───── Input records ─────

-- ==== Sys2Proof/Machine/Harbour.lean ====
section
/-! DEFINITION. Harbour units in use (R195 to R200, R1141). What holds units is a list, a chunk open at a node, or a round; what they use is counted
from those holders, so units return when their holder ends (R196). -/

namespace Sys2Proof.Machine

open Sys2Proof

/-- The die of a list's tile. -/
def listDie (r : ListRec) : Nat := match r.tile with | some t => t / 32 | none => r.die.getD 0

/-- A sum over a list. -/
def sumOf {α : Type} (f : α → Nat) (l : List α) : Nat := l.foldl (fun a x => a + f x) 0

/-- Units that a pool uses on a die: a room, or 256 for the transit pool. Log 37 (DESIGN CHOICE). -/
def usedUnits (s : State) (d pool : Nat) : Nat :=
  sumOf (fun r => if r.room = pool && listDie r = d then r.hunits.length else 0) s.lists +
  sumOf (fun n => sumOf (fun c => if c.pool = pool && c.die = d then c.units.length else 0) n.chunks) s.coll.nodes +
  sumOf (fun r => if r.pool = pool && r.die = d then r.units.length else 0) s.coll.rounds

/-- The units in use on a die, by number. -/
def heldUnits (s : State) (d : Nat) : List Nat :=
  s.lists.flatMap (fun r => if listDie r = d then r.hunits else []) ++
  s.coll.nodes.flatMap (fun n => n.chunks.flatMap (fun c => if c.die = d then c.units else [])) ++
  s.coll.rounds.flatMap (fun r => if r.die = d then r.units else [])

/-- Units in use on a die. Log 202 (DESIGN CHOICE). -/
def usedOnDie (s : State) (d : Nat) : Nat := (heldUnits s d).length

/-- Whether a unit of a die is lost with its bank, or with the group of its bank (R195, R975). -/
def unitLost (s : State) (d u : Nat) : Bool :=
  (mget s.errs.latches (16 + 32 * d + unitBank u) {}).st == 2 ||
    (decide (12 ≤ unitBank u) && (mget s.doms (128 + 8 * d + unitBank u / 4) {}).st != 2)

/-- The lowest n units of a die, from u on, that are there and not in use. Log 37 (DESIGN CHOICE). -/
def freeUnits (s : State) (d : Nat) (held : List Nat) : Nat → Nat → Nat → List Nat
  | 0, _, _ => []
  | fuel + 1, u, n =>
    if n = 0 then []
    else if held.contains u || unitLost s d u then freeUnits s d held fuel (u + 1) n
    else u :: freeUnits s d held fuel (u + 1) (n - 1)

/-- The first block of a unit of 64 KiB (R175, R1071). -/
def unitBlock (d u : Nat) : Nat := 0xF00000000 + 0x8000 * d + 16 * u

/-- An engine takes n units of a die: which ones, with their valid bits cleared (R197). Log 37 (DESIGN CHOICE). -/
def takeUnits (d n : Nat) (s : State) : List Nat × State :=
  let l := freeUnits s d (heldUnits s d) 1856 0 n
  (l, { s with mem := l.foldl (fun m u => clearBlocks m (unitBlock d u) 16) s.mem })

/-- The whole of a pool on a die (R194, R195). -/
def poolSize (s : State) (d pool : Nat) : Nat := if pool = 256 then transitPool s d else (room s pool).resv d

/-- Units that a pool can give now: within its size (R199) and the die's capacity (R195). Log 37 (DESIGN CHOICE). -/
def poolFree (s : State) (d pool : Nat) : Nat :=
  Nat.min (poolSize s d pool - usedUnits s d pool) (dieCap s d - usedOnDie s d)

/-- A waiter that still waits. -/
def HarbourWait.alive (s : State) (w : HarbourWait) : Bool :=
  match w.chunk with
  | none => (findList s w.fn w.queue w.list).isSome
  | some (i, e, t, k) => s.coll.nodes.any (fun n => n.itin == i && n.epoch == e && n.chunks.any (fun c => c.tree == t && c.chunk == k && !c.opened))

/-- The waiters of a pool that have a place in its order: those whose need the pool could ever hold (R1141). -/
def waitersOf (s : State) (d pool : Nat) : List HarbourWait :=
  (mget s.mem.waits (poolKey d pool) []).filter (fun w => w.alive s && decide (w.units ≤ poolSize s d pool))

/-- Keep of a state only what asking for units may change. -/
def unitsOnly (s r : State) : State := { ledgerOnly s r with mem := r.mem }

/-- Ask for units: true when they can be taken now, else the asker waits in its place (R35, R1141); a need above the room's reservation is
recorded once until the reservation is raised (R198). Log 37 (DESIGN CHOICE). -/
def askUnits (d pool : Nat) (w : HarbourWait) (s : State) : Bool × State :=
  let k := poolKey d pool
  let l := mget s.mem.waits k []
  if l.contains w then (false, s)
  else if w.units ≤ poolFree s d pool && (waitersOf s d pool).isEmpty then (true, s)
  else
    let s1 : State := { s with mem := { s.mem with waits := mset s.mem.waits k (l ++ [w]) } }
    if pool ≠ 256 && poolSize s d pool < w.units && !s.mem.starved.contains k then
      (false, unitsOnly s (ledgerRoom pool { kind := 0x24, d0 := w.units }
        (raise 1 0 { s1 with mem := { s1.mem with starved := sadd s1.mem.starved k } })))
    else (false, unitsOnly s s1)

/-- Whether a unit of a die lies in a bank that is in FATAL (R975). -/
def unitDead (s : State) (d u : Nat) : Bool := (mget s.errs.latches (16 + 32 * d + unitBank u) {}).st == 2

/-- What work meets that holds units of a die: an uncorrectable error where one of their banks is in FATAL (R975), and a wait where one is frozen (R211). Log 170 (DEDUCED). -/
def unitsStop (s : State) (d : Nat) (us : List Nat) : Option DErr :=
  match us.find? (unitDead s d) with
  | some u => some (.bad (.dead (unitBlock d u * 4096)))
  | none => if us.any (fun u => s.mem.frozen.contains (16 + 32 * d + unitBank u)) then some .held else none

/-- The record of an uncorrectable error in units that work of a room holds (R965, R975). -/
def unitsMeet (rm object : Nat) (e : DErr) (s : State) : State :=
  match e with
  | .bad b => dataOnly s (meetBad { code := 5, room := some rm, object := object } b s)
  | _ => s

/-- A running list holds units for its command (R615, R656); the command runs once it holds them, while their banks serve it (R211, R975). -/
def withUnits (n : Nat) (h : CmdHdr) (body : ListRec → State → CEnd × State) (r : ListRec) (s : State) : CEnd × State :=
  if n ≤ r.hunits.length then
    (match unitsStop s (listDie r) r.hunits with
    | some e => ({ stopEnd (e, match r.prog with | some p => p.bytes | none => 0) with stall := e.waits }, unitsMeet r.room h.index e s)
    | none => body r s)
  else
    let a := askUnits (listDie r) r.room { fn := h.fn, queue := h.queue, list := h.list, units := n } s
    let t := takeUnits (listDie r) n a.2
    if a.1 then body { r with hunits := t.1 } (setList { r with hunits := t.1 } t.2)
    else ({ stall := true }, a.2)

/-- The first command that a pool's order serves now: the oldest waiter, if its need is free (R1141). Log 38 (DESIGN CHOICE). -/
def nextGrant (s : State) (d pool : Nat) : Option HarbourWait :=
  match waitersOf s d pool with
  | [] => none
  | w :: _ => if w.units ≤ poolFree s d pool then some w else none

/-- A waiter's place in the order ends. Log 38 (DESIGN CHOICE). -/
def dropWaiter (d pool : Nat) (w : HarbourWait) (s : State) : State :=
  { s with mem := { s.mem with waits := mmod s.mem.waits (poolKey d pool) [] (fun l => l.filter (fun x => x != w && x.alive s)) } }

end Sys2Proof.Machine
end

─────

→ What this task involves:
The output should restate the data exactly, with no line missing.

→ Solved exercise:
-- ==== Sys2Proof/Machine/Harbour.lean ====
section
/-! DEFINITION. Harbour units in use (R195 to R200, R1141). What holds units is a list, a chunk open at a node, or a round; what they use is counted
from those holders, so units return when their holder ends (R196). -/

namespace Sys2Proof.Machine

open Sys2Proof

/-- The die of a list's tile. -/
def listDie (r : ListRec) : Nat := match r.tile with | some t => t / 32 | none => r.die.getD 0

/-- A sum over a list. -/
def sumOf {α : Type} (f : α → Nat) (l : List α) : Nat := l.foldl (fun a x => a + f x) 0

/-- Units that a pool uses on a die: a room, or 256 for the transit pool. Log 37 (DESIGN CHOICE). -/
def usedUnits (s : State) (d pool : Nat) : Nat :=
  sumOf (fun r => if r.room = pool && listDie r = d then r.hunits.length else 0) s.lists +
  sumOf (fun n => sumOf (fun c => if c.pool = pool && c.die = d then c.units.length else 0) n.chunks) s.coll.nodes +
  sumOf (fun r => if r.pool = pool && r.die = d then r.units.length else 0) s.coll.rounds

/-- The units in use on a die, by number. -/
def heldUnits (s : State) (d : Nat) : List Nat :=
  s.lists.flatMap (fun r => if listDie r = d then r.hunits else []) ++
  s.coll.nodes.flatMap (fun n => n.chunks.flatMap (fun c => if c.die = d then c.units else [])) ++
  s.coll.rounds.flatMap (fun r => if r.die = d then r.units else [])

/-- Units in use on a die. Log 202 (DESIGN CHOICE). -/
def usedOnDie (s : State) (d : Nat) : Nat := (heldUnits s d).length

/-- Whether a unit of a die is lost with its bank, or with the group of its bank (R195, R975). -/
def unitLost (s : State) (d u : Nat) : Bool :=
  (mget s.errs.latches (16 + 32 * d + unitBank u) {}).st == 2 ||
    (decide (12 ≤ unitBank u) && (mget s.doms (128 + 8 * d + unitBank u / 4) {}).st != 2)

/-- The lowest n units of a die, from u on, that are there and not in use. Log 37 (DESIGN CHOICE). -/
def freeUnits (s : State) (d : Nat) (held : List Nat) : Nat → Nat → Nat → List Nat
  | 0, _, _ => []
  | fuel + 1, u, n =>
    if n = 0 then []
    else if held.contains u || unitLost s d u then freeUnits s d held fuel (u + 1) n
    else u :: freeUnits s d held fuel (u + 1) (n - 1)

/-- The first block of a unit of 64 KiB (R175, R1071). -/
def unitBlock (d u : Nat) : Nat := 0xF00000000 + 0x8000 * d + 16 * u

/-- An engine takes n units of a die: which ones, with their valid bits cleared (R197). Log 37 (DESIGN CHOICE). -/
def takeUnits (d n : Nat) (s : State) : List Nat × State :=
  let l := freeUnits s d (heldUnits s d) 1856 0 n
  (l, { s with mem := l.foldl (fun m u => clearBlocks m (unitBlock d u) 16) s.mem })

/-- The whole of a pool on a die (R194, R195). -/
def poolSize (s : State) (d pool : Nat) : Nat := if pool = 256 then transitPool s d else (room s pool).resv d

/-- Units that a pool can give now: within its size (R199) and the die's capacity (R195). Log 37 (DESIGN CHOICE). -/
def poolFree (s : State) (d pool : Nat) : Nat :=
  Nat.min (poolSize s d pool - usedUnits s d pool) (dieCap s d - usedOnDie s d)

/-- A waiter that still waits. -/
def HarbourWait.alive (s : State) (w : HarbourWait) : Bool :=
  match w.chunk with
  | none => (findList s w.fn w.queue w.list).isSome
  | some (i, e, t, k) => s.coll.nodes.any (fun n => n.itin == i && n.epoch == e && n.chunks.any (fun c => c.tree == t && c.chunk == k && !c.opened))

/-- The waiters of a pool that have a place in its order: those whose need the pool could ever hold (R1141). -/
def waitersOf (s : State) (d pool : Nat) : List HarbourWait :=
  (mget s.mem.waits (poolKey d pool) []).filter (fun w => w.alive s && decide (w.units ≤ poolSize s d pool))

/-- Keep of a state only what asking for units may change. -/
def unitsOnly (s r : State) : State := { ledgerOnly s r with mem := r.mem }

/-- Ask for units: true when they can be taken now, else the asker waits in its place (R35, R1141); a need above the room's reservation is
recorded once until the reservation is raised (R198). Log 37 (DESIGN CHOICE). -/
def askUnits (d pool : Nat) (w : HarbourWait) (s : State) : Bool × State :=
  let k := poolKey d pool
  let l := mget s.mem.waits k []
  if l.contains w then (false, s)
  else if w.units ≤ poolFree s d pool && (waitersOf s d pool).isEmpty then (true, s)
  else
    let s1 : State := { s with mem := { s.mem with waits := mset s.mem.waits k (l ++ [w]) } }
    if pool ≠ 256 && poolSize s d pool < w.units && !s.mem.starved.contains k then
      (false, unitsOnly s (ledgerRoom pool { kind := 0x24, d0 := w.units }
        (raise 1 0 { s1 with mem := { s1.mem with starved := sadd s1.mem.starved k } })))
    else (false, unitsOnly s s1)

/-- Whether a unit of a die lies in a bank that is in FATAL (R975). -/
def unitDead (s : State) (d u : Nat) : Bool := (mget s.errs.latches (16 + 32 * d + unitBank u) {}).st == 2

/-- What work meets that holds units of a die: an uncorrectable error where one of their banks is in FATAL (R975), and a wait where one is frozen (R211). Log 170 (DEDUCED). -/
def unitsStop (s : State) (d : Nat) (us : List Nat) : Option DErr :=
  match us.find? (unitDead s d) with
  | some u => some (.bad (.dead (unitBlock d u * 4096)))
  | none => if us.any (fun u => s.mem.frozen.contains (16 + 32 * d + unitBank u)) then some .held else none

/-- The record of an uncorrectable error in units that work of a room holds (R965, R975). -/
def unitsMeet (rm object : Nat) (e : DErr) (s : State) : State :=
  match e with
  | .bad b => dataOnly s (meetBad { code := 5, room := some rm, object := object } b s)
  | _ => s

/-- A running list holds units for its command (R615, R656); the command runs once it holds them, while their banks serve it (R211, R975). -/
def withUnits (n : Nat) (h : CmdHdr) (body : ListRec → State → CEnd × State) (r : ListRec) (s : State) : CEnd × State :=
  if n ≤ r.hunits.length then
    (match unitsStop s (listDie r) r.hunits with
    | some e => ({ stopEnd (e, match r.prog with | some p => p.bytes | none => 0) with stall := e.waits }, unitsMeet r.room h.index e s)
    | none => body r s)
  else
    let a := askUnits (listDie r) r.room { fn := h.fn, queue := h.queue, list := h.list, units := n } s
    let t := takeUnits (listDie r) n a.2
    if a.1 then body { r with hunits := t.1 } (setList { r with hunits := t.1 } t.2)
    else ({ stall := true }, a.2)

/-- The first command that a pool's order serves now: the oldest waiter, if its need is free (R1141). Log 38 (DESIGN CHOICE). -/
def nextGrant (s : State) (d pool : Nat) : Option HarbourWait :=
  match waitersOf s d pool with
  | [] => none
  | w :: _ => if w.units ≤ poolFree s d pool then some w else none

/-- A waiter's place in the order ends. Log 38 (DESIGN CHOICE). -/
def dropWaiter (d pool : Nat) (w : HarbourWait) (s : State) : State :=
  { s with mem := { s.mem with waits := mmod s.mem.waits (poolKey d pool) [] (fun l => l.filter (fun x => x != w && x.alive s)) } }

end Sys2Proof.Machine
end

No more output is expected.